On February 28, 485 Restricted Share Units vested and converted into 485 common shares, and 228 common shares were disposed at $48.29 per share for tax withholding. After these transactions, Keayes directly owned 23,017 common shares and 9,834 Restricted Share Units. The Restricted Share Units convert into common stock on a one-for-one basis and vest 25% per year over four years beginning on the first anniversary of the grant date.
Crane NXT, Co. senior vice president and general counsel Paul Gerard Igoe reported routine equity compensation activity involving restricted share units and common stock. On February 26, 2026, 873 restricted share units vested and converted into 873 common shares on a one-for-one basis, with 265 shares withheld at $51.0200 per share to cover taxes. On February 28, 2026, another 862 restricted share units vested and converted into 862 common shares, with 262 shares withheld at $48.2900 per share for tax obligations. After these transactions, he continued to hold thousands of common shares directly, and the remaining restricted share units vest in 25% annual installments over four years from the grant date.
Crane NXT, Co. executive Bianca B. Shardelow, VP, Controller & CAO, reported routine equity award activity in company stock. On February 26 and 28, Restricted Share Units vested and converted into common stock on a one-for-one basis, increasing her direct holdings.
To cover related tax obligations, she disposed of 112 shares at $51.02 and 111 shares at $48.29, as shown by code "F" transactions. After these transactions, her directly owned common stock balance reported in the filing was 4,053 shares.

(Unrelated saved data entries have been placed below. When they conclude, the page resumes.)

-- ==== Sys2Proof/Machine/Lookahead.lean ====
section
/-! DEFINITION. The commands of the frame unit, the pane store, pane fetches and target reception (R147, R149, R153 to R158, R163 to
R165), but for the frame start itself. -/
namespace Sys2Proof.Machine

/-! ## Frames -/

/-- A write of FrameLength (R147). -/
def Dev.writeFrameLength (d : Dev) (v : Nat) : WRes :=
  if v < 250 ∨ 10000 < v ∨ v % 250 ≠ 0 then d.no 0x0301
  else if d.inField || !d.queuesEmpty then d.no 0x0401
  else if v = d.frame.len then d.yes
  else
    let at_ := (d.now / (v * 1000) + 1) * (v * 1000)
    Dev.yes { d.setOb Obj.FrameLength v with frame := { d.frame with nextLen := v, nextAt := at_ } }

def Dev.frameBusy (d : Dev) (e : Nat) : Bool := SMap.get (fun _ => false) d.frame.busy e
def Dev.setBusy (d : Dev) (e : Nat) (b : Bool) : Dev :=
  { d with frame := { d.frame with busy := SMap.set (fun _ => false) d.frame.busy e b } }

/-- Share of the frame used so far, % (R476). -/
def Dev.frameShare (d : Dev) : Nat := (d.now - d.frame.start) * 100 / (d.frame.len * 1000)

/-- FRM_DONE of engine `e` (R149, R405). -/
def Dev.frmDone (d : Dev) (e : Nat) : Dev :=
  if d.frameBusy e then
    let share := d.frameShare
    let d := { d with frame := { d.frame with share := max d.frame.share share } }
    if d.bitM e Reg.FRM_STATUS 1 then (d.setBitM e Reg.FRM_STATUS 1 false).raise e 0
    else (d.setBusy e false).setBitM e Reg.IRQ_PEND 0 false
  else d

/-! ## Panes -/

/-- PaneCommand (R154, R155). -/
def Dev.paneCommand (d : Dev) (r : Req) (v : Nat) : WRes :=
  let key := d.stageKey r
  let x := sx 16 (d.obC key Obj.PaneX)
  let y := sx 16 (d.obC key Obj.PaneY)
  if v = 1 then d.paneCreate x y
  else if v = 2 ∨ v = 3 then
    if d.levelOf r < 2 then d.no 0x0201
    else if v = 2 then d.paneDelete x y
    else d.paneClear x y
  else d.no 0x0301

def Dev.paneCmdReq (d : Dev) (r : Req) (v : Nat) : Dev := d.dictVal r 0x6003 7 1 v (fun d => d.paneCommand r v)

/-- PaneData (R155). -/
def Dev.paneDataWrite (d : Dev) (r : Req) (off : Nat) (data : List Byte) : WRes :=
  let key := d.stageKey r
  let full := d.obC key Obj.PaneWriteMode == 1
  if full && decide (d.levelOf r < 2) then d.no 0x0201
  else d.paneWrite (sx 16 (d.obC key Obj.PaneX)) (sx 16 (d.obC key Obj.PaneY)) full off data

/-- CellSize (R153, R155). -/
def Dev.writeCellSize (d : Dev) (v : Nat) : WRes :=
  if 4 < v then d.no 0x0301
  else if d.look.panes.isEmpty then
    let old := d.ob Obj.CellSize
    let d := (d.policyMark 0x6003 1).setOb Obj.CellSize v
    (if old = v then d else d.event 1 0x3018 [.h old, .h v]).yes
  else d.no 0x0401

/-- PaneWriteMode (R155). -/
def Dev.writePaneMode (d : Dev) (r : Req) (v : Nat) : WRes :=
  if 1 < v then d.no 0x0301
  else if v = 1 ∧ d.levelOf r < 2 then d.no 0x0201
  else if v = 1 ∧ d.inField then d.no 0x0401
  else (d.setObC (d.stageKey r) Obj.PaneWriteMode v).yes

/-! ## Targets -/

/-- A target datagram on HG0 (R163 to R165): checked by the host die, and passed on across the Transom as target-list-in, on M2 and M3
alternately (R347). -/
def Dev.targetDatagram (d : Dev) (b : List Byte) : Dev :=
  if !d.hostOn then d
  else
    match d.datagramFault b with
    | some p => d.targetDiscard p (leAt b 8 2)
    | none =>
      match d.heardSource (leAt b 8 2) (leAt b 4 4) with
      | none => d.targetDiscard 8 (leAt b 8 2)
      | some d =>
        let lane := d.tr.tgtLane
        let d : Dev := { d with tr := { d.tr with tgtLane := 5 - lane } }
        d.crossOut (d.hostMsg 4 lane 2 b)

/-- A target-list-in message on the field side (R164); it crosses on a message lane (R347). -/
def Dev.targetListIn (d : Dev) (b : List Byte) : Dev :=
  let src := leAt b 8 2
  let d := if bitOf (byteAt b 1) 0 then d.targetPut (clearSourceRec src) else d
  d.targetRecords src (leAt b 2 2) (b.drop 16)

/-- Liveness of a source as of now: a datagram accepted less than TargetSourceTimeout ago (R165). -/
def Dev.judgeSource (d : Dev) (s : TgtSrc) : Dev :=
  let live := decide (d.now < s.lastFt + d.ob Obj.TargetSourceTimeout * 1000000)
  if live = s.live then d
  else
    let x : TgtSrc := { s with live := live, lostAt := d.now }
    let srcs := d.look.srcs.map (fun (y : TgtSrc) => if y.slot = s.slot then x else y)
    Dev.setLive { d with look := { d.look with srcs := srcs } } s.slot s.id live

/-- All sources are judged anew: TargetSourceTimeout has changed. -/
def Dev.judgeSources (d : Dev) : Dev := d.look.srcs.foldl Dev.judgeSource d

def Dev.srcAt (d : Dev) (slot : Nat) : Option TgtSrc := d.look.srcs.find? (fun s => s.slot == slot)

/-- Sources whose last accepted datagram is older than TargetSourceTimeout become not live (R165). -/
def Dev.targetTimeout (d : Dev) (slot : Nat) : Dev := match d.srcAt slot with | none => d | some s => d.judgeSource s

/-- A source not live for 60 s gives up its slot (R165). -/
def Dev.targetRelease (d : Dev) (slot : Nat) : Dev :=
  match d.srcAt slot with
  | none => d
  | some s =>
    if !s.live && decide (s.lostAt + 60000000000 ≤ d.now) then
      { d with look := { d.look with srcs := d.look.srcs.filter (fun x => x.slot != slot) } }
    else d

/-! ## Meanings -/

def execFrameLengthWrite (t : Nat) (r : Req) (v : Nat) (s : State) : Host.Outcome State Fault Refusal :=
  s.put ((s.dev.advance t).dictVal r 0x6000 1 2 v (fun d => d.writeFrameLength v))

def execFrmDone (t : Nat) (m : Nat) (s : State) : Host.Outcome State Fault Refusal :=
  s.put ((s.dev.advance t).byMaster m Reg.FRM_DONE_REG true (fun d => d.frmDone m))

def execPaneCreate (t : Nat) (r : Req) (s : State) : Host.Outcome State Fault Refusal :=
  s.put ((s.dev.advance t).paneCmdReq r 1)

def execPaneDelete (t : Nat) (r : Req) (s : State) : Host.Outcome State Fault Refusal :=
  s.put ((s.dev.advance t).paneCmdReq r 2)

def execPaneClearCoverage (t : Nat) (r : Req) (s : State) : Host.Outcome State Fault Refusal :=
  s.put ((s.dev.advance t).paneCmdReq r 3)

def execPaneDataWrite (t : Nat) (r : Req) (off : Nat) (data : List Byte) (s : State) : Host.Outcome State Fault Refusal :=
  s.put ((s.dev.advance t).dictWriteWith r 0x6003 9 off data (fun d => d.paneDataWrite r off data))

def execPaneFetch (t : Nat) (m : Nat) (s : State) : Host.Outcome State Fault Refusal :=
  s.put ((s.dev.advance t).byMaster m Reg.PF_CMD true (fun d => d.paneFetch m))

def execPaneFetchDone (t : Nat) (e tag : Nat) (s : State) : Host.Outcome State Fault Refusal :=
  let d := s.dev.advance t
  s.put (match d.look.fetches.find? (fun f => f.engine == e && f.tag == tag) with
    | some f => d.fetchDone f
    | none => d)

def execTargetDatagram (t : Nat) (b : List Byte) (s : State) : Host.Outcome State Fault Refusal :=
  s.put ((s.dev.advance t).targetDatagram b)

def execTargetListIn (t : Nat) (b : List Byte) (s : State) : Host.Outcome State Fault Refusal :=
  let d := s.dev.advance t
  s.put (if d.anyLane then d.targetListIn b else d)

def execTargetSourceTimeout (t slot : Nat) (s : State) : Host.Outcome State Fault Refusal :=
  s.put ((s.dev.advance t).targetTimeout slot)

def execTargetSourceRelease (t slot : Nat) (s : State) : Host.Outcome State Fault Refusal :=
  s.put ((s.dev.advance t).targetRelease slot)

end Sys2Proof.Machine
end

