-- ==== Sys2Proof/Machine/Sol.lean ====
section
/-! DEFINITION. The meanings of the solenoid and boost commands (R198 to R221). An event whose condition does not hold when its
command comes changes nothing but the time. -/
namespace Sys2Proof.Machine

/-- The mean of samples, as the 10 µs filters of the rail and the feed form it (R218). -/
def meanOf (l : List Nat) : Nat := l.sum / max 1 l.length

/-- The 10 µs mean that stands after samples of a microsecond each; fewer than ten form none (R218). -/
def mean10 (l : List Nat) : Option Nat := if l.length < 10 then none else some (meanOf (l.drop (l.length - 10)))

/-- The rail in mV, 0 V to 70 V. -/
def railMv (l : List Nat) : Option Nat := (mean10 l).map (min 70000)

/-! ## Phases -/

def Dev.boostEnd (d : Dev) (n : Nat) (raw : Int) : Dev :=
  let c := d.solOf n
  if d.solPhase n = 1 ∧ (fld c.pk 12 0 ≤ d.solAmps n raw ∨ c.start + fld c.pk 31 24 * 10000 ≤ d.now) then
    (d.enterPeak n).solSample n raw
  else d

/-- The allowed peak time is over; `trace` are the samples of the peak phase since the last one given. -/
def Dev.peakEnd (d : Dev) (n : Nat) (trace : List Int) : Dev :=
  if d.solPhase n = 2 ∧ (d.solOf n).peakAt + d.f (Reg.SOL_PKLIM n) 11 0 * 10000 ≤ d.now then (d.solTrace n trace).enterHold n else d

def Dev.kneeReached (d : Dev) (n : Nat) (raw : Int) : Dev :=
  let c := d.solOf n
  if d.solPhase n = 4 ∧ d.solAmps n raw ≤ c.knee then ((d.setSol n { c with slowAt := d.now }).setPhase n 5).solSample n raw else d

/-- Slow recovery ends; `trace` are its samples since the last one given. -/
def Dev.slowEnd (d : Dev) (n : Nat) (trace : List Int) : Dev :=
  let c := d.solOf n
  let closed := decide (c.closedAt ≠ 0) && decide (c.closedAt + 1000000 ≤ d.now)
  let windowOver := decide (c.offAt + fld c.det 31 26 * 1000000 ≤ d.now)
  if d.solPhase n = 5 && (closed || windowOver) then
    let d := (d.solTrace n trace).noClosing n
    (d.setSol n { (d.solOf n) with drive := false }).solRest n
  else d

/-! ## Faults (R215) -/

def Dev.solEvent (d : Dev) (n code : Nat) (ps : List Param) : Dev := d.event (2 + solDieNum n) code (.h n :: ps)

/-- A fault that turns the coil off; `latch` holds it off. -/
def Dev.solTrip (d : Dev) (n code : Nat) (latch : Bool) : Dev :=
  let d := d.turnOff n true
  let d := d.setF (Reg.SOL_STATUS n) 27 24 code
  if latch then d.latchSol n code else d

def Dev.openLoad (d : Dev) (n : Nat) (raw : Int) : Dev :=
  let c := d.solOf n
  let mA := d.solAmps n raw
  if d.energised n && !c.checked && decide (c.start + 500000 ≤ d.now) then
    if mA < 50 then
      let k := c.openRun + 1
      let d := d.setSol n { c with checked := true, openRun := k }
      let d := (d.solSample n raw).satF (Reg.SOL_FCNT n) 7 0
      let d := (d.solTrip n 1 (decide (3 ≤ k))).unmeasure n
      d.solEvent n 0x4005 [.w k]
    else (d.setSol n { c with checked := true, openRun := 0 }).solSample n raw
  else d

/-- Overcurrent: once a profile it is counted; the coil goes to fast recovery, from slow recovery too. -/
def Dev.overcurrent (d : Dev) (n : Nat) (raw : Int) : Dev :=
  let c := d.solOf n
  if 7500 ≤ d.solAmps n raw ∧ d.solPhase n ≤ 5 ∧ d.solPhase n ≠ 0 ∧ !c.tooHigh then
    let k := c.overRun + 1
    let d := d.setSol n { c with tooHigh := true, overRun := k, overAt := d.now }
    let d := (d.solSample n raw).satF (Reg.SOL_FCNT n) 15 8
    let d := d.solTrip n 2 (decide (3 ≤ k))
    let d := d.setSol n { (d.solOf n) with noConf := true }
    (if d.solPhase n = 5 then d.setPhase n 4 else d).solEvent n 0x4006 [.w k]
  else d

def Dev.driverHot (d : Dev) (n : Nat) : Dev :=
  if d.solPhase n = 6 then d
  else
    let d := d.satF (Reg.SOL_FCNT n) 31 24
    let d := ((d.solTrip n 6 false).unmeasure n).setPhase n 6
    d.solEvent n 0x4008 [.h 1]

/-- A full profile that no action commanded: measured in SOL registers only. A train goes on with its own on-time. -/
def Dev.solResume (d : Dev) (n : Nat) : Dev :=
  let c := d.solOf n
  if c.on then
    let d := d.solStart n false false
    let c := d.solOf n
    if c.train && d.energised n then d.setSol n { c with pulseOff := c.start + c.ton * 10000 } else d
  else d

def Dev.driverCooled (d : Dev) (n : Nat) : Dev :=
  if d.solPhase n = 6 then ((d.solRest n).solResume n).solEvent n 0x4008 [.h 2] else d

def Dev.coolEnd (d : Dev) (n : Nat) : Dev :=
  let c := d.solOf n
  if c.coolUntil ≠ 0 ∧ c.coolUntil ≤ d.now then ((d.setSol n { c with coolUntil := 0 }).setStale n true).fixTemp n else d

/-- What the off-state probe finds; only a channel that carries no current is probed. -/
def Dev.offProbe (d : Dev) (n : Nat) (found : Probe) : Dev :=
  let last := d.f (Reg.SOL_STATUS n) 27 24
  if d.solPhase n ≠ 0 ∧ d.solPhase n ≠ 7 then d
  else
    match found with
    | .good => if last = 3 then d.setF (Reg.SOL_STATUS n) 27 24 0 else d
    | .open_ =>
      if last = 3 ∨ d.solFault n then d else (d.setF (Reg.SOL_STATUS n) 27 24 3).solEvent n 0x4007 [.h 3]
    | .toBattery => if last = 4 ∧ d.solFault n then d else (d.latchSol n 4).solEvent n 0x4007 [.h 4]
    | .toGround => if last = 5 ∧ d.solFault n then d else (d.latchSol n 5).solEvent n 0x4007 [.h 5]

/-- Hold current over `trace`, one sample a microsecond up to now: low where it stayed below HOLD_I − HOLD_BAND / 2 for 5 ms, good again
with the last sample. -/
def Dev.holdLow (d : Dev) (n : Nat) (trace : List Int) : Dev :=
  let c := d.solOf n
  let last := (trace.reverse.take 5000).map (d.solAmps n)
  let under := fun (x : Nat) => decide (2 * x + fld c.hd 20 12 < 2 * d.holdI n)
  let low := decide (5000 ≤ last.length) && last.all under
  let back := match last with | x :: _ => !under x | [] => false
  let was := d.bit (Reg.SOL_STATUS n) 19
  if decide (d.solPhase n = 3) && (low || back) then
    let d := (d.solTrace n trace).setBit (Reg.SOL_STATUS n) 19 low
    if low && !was then d.solEvent n 0x400F [.w (meanOf last)] else d
  else d

def dieSols (i : Nat) : List Nat := (List.range 32).map (fun j => 32 * i + j)

/-- Under-voltage of one channel: recovery, and the end of a slow recovery (R215, R219). -/
def Dev.solUnder (d : Dev) (n : Nat) : Dev :=
  if d.energised n then (d.turnOff n false).unmeasure n
  else if d.solPhase n = 4 then d.setSol n { (d.solOf n) with noConf := true }
  else if d.solPhase n = 5 then
    let d := ((d.unmeasure n).wr (Reg.SOL_MCLOSE n) (wd 0xFFFFFFFF)).setBit (Reg.SOL_STATUS n) 16 false
    d.solRest n
  else d

def Dev.feedUnder (d : Dev) (i : Nat) (l : List Nat) : Dev :=
  match mean10 l with
  | none => d
  | some mV =>
    if mV < 7000 ∧ d.bit (Reg.SOL_DIE_STATUS i) 6 = false then
      let d := (d.wr (Reg.SOL_FEED_V i) (wd mV)).setBit (Reg.SOL_DIE_STATUS i) 6 true
      let d := (dieSols i).foldl Dev.solUnder d
      d.event (2 + i) 0x4010 [.h i, .w mV]
    else d

def Dev.feedBack (d : Dev) (i : Nat) (l : List Nat) : Dev :=
  match mean10 l with
  | none => d
  | some mV =>
    if 7800 ≤ mV ∧ d.bit (Reg.SOL_DIE_STATUS i) 6 then
      let d := (d.wr (Reg.SOL_FEED_V i) (wd mV)).setBit (Reg.SOL_DIE_STATUS i) 6 false
      let d := (dieSols i).foldl Dev.solResume d
      d.event (2 + i) 0x4010 [.h i, .w mV]
    else d

/-! ## Detection (R208, R209) -/


/-- The coil resistance that the detector uses, in mΩ: ρ under R211, or ρ₂₀ before any sample (R208). -/
def Dev.coilRho (d : Dev) (n : Nat) : ℚ :=
  let rho := (d.solOf n).rho
  if rho = 0 then (d.rref n : ℚ) else (rho : ℚ) / 1000

/-- Samples as the detectors take them. -/
def Dev.coilPoints (d : Dev) (n : Nat) (l : List CoilSample) : List CoilPoint :=
  l.map (fun x => { mA := d.solAmps n x.raw, mV := x.mV, edge := x.edge })

/-- An opening instant; `deep` says that the dip passed twice its ratio. -/
def Dev.openingFound (d : Dev) (n instant : Nat) (deep : Bool) : Dev :=
  let c := d.solOf n
  let conf := deep && !c.noConf && !c.caught && d.senseOk n
  let d := d.setSol n { c with opened := true }
  let d := d.wr (Reg.SOL_MOPEN n) (wd ((instant - c.start) / 1000))
  let d := if conf then
      ((d.setBit (Reg.SOL_STATUS n) 17 true).setF (Reg.SOL_FCNT n) 23 16 0).setBit (Reg.SOL_STATUS n) 21 false
    else d.notConfident n
  match c.reportOpen, d.solId n with
  | true, some id => d.measure id instant true conf (d.bit (Reg.SOL_STATUS n) 18) none
  | _, _ => d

Crane NXT, Co. Senior Vice President and Chief Financial Officer Christina Cristiano reported multiple equity transactions involving common stock and Restricted Share Units. On February 26, 1,200 Restricted Share Units vested and converted into the same number of common shares, with related tax-withholding dispositions of 613 shares at $51.02 per share.
On February 28, an additional 1,024 Restricted Share Units vested and converted into 1,024 common shares, with 523 shares withheld at $48.29 per share to cover taxes. After these transactions, she directly held 9,498 shares of common stock and 18,506 Restricted Share Units, with RSUs converting into common stock on a one-for-one basis and vesting 25% per year over four years beginning on the first anniversary of the grant date.
Crane NXT, Co. reported that SVP, General Counsel & Secretary Paul Gerard Igoe received new equity awards. On February 25, 2026, he was granted options for 9,867 shares, 7,840 2026 performance-based RSUs, and 3,920 time-based RSUs.
The options and time-based RSUs vest 25% annually over four years starting one year after grant. The 2026 performance-based RSUs may convert into between 0 and 2.00 shares each, vesting on December 31, 2028 if multi-year performance goals and continued employment conditions are met.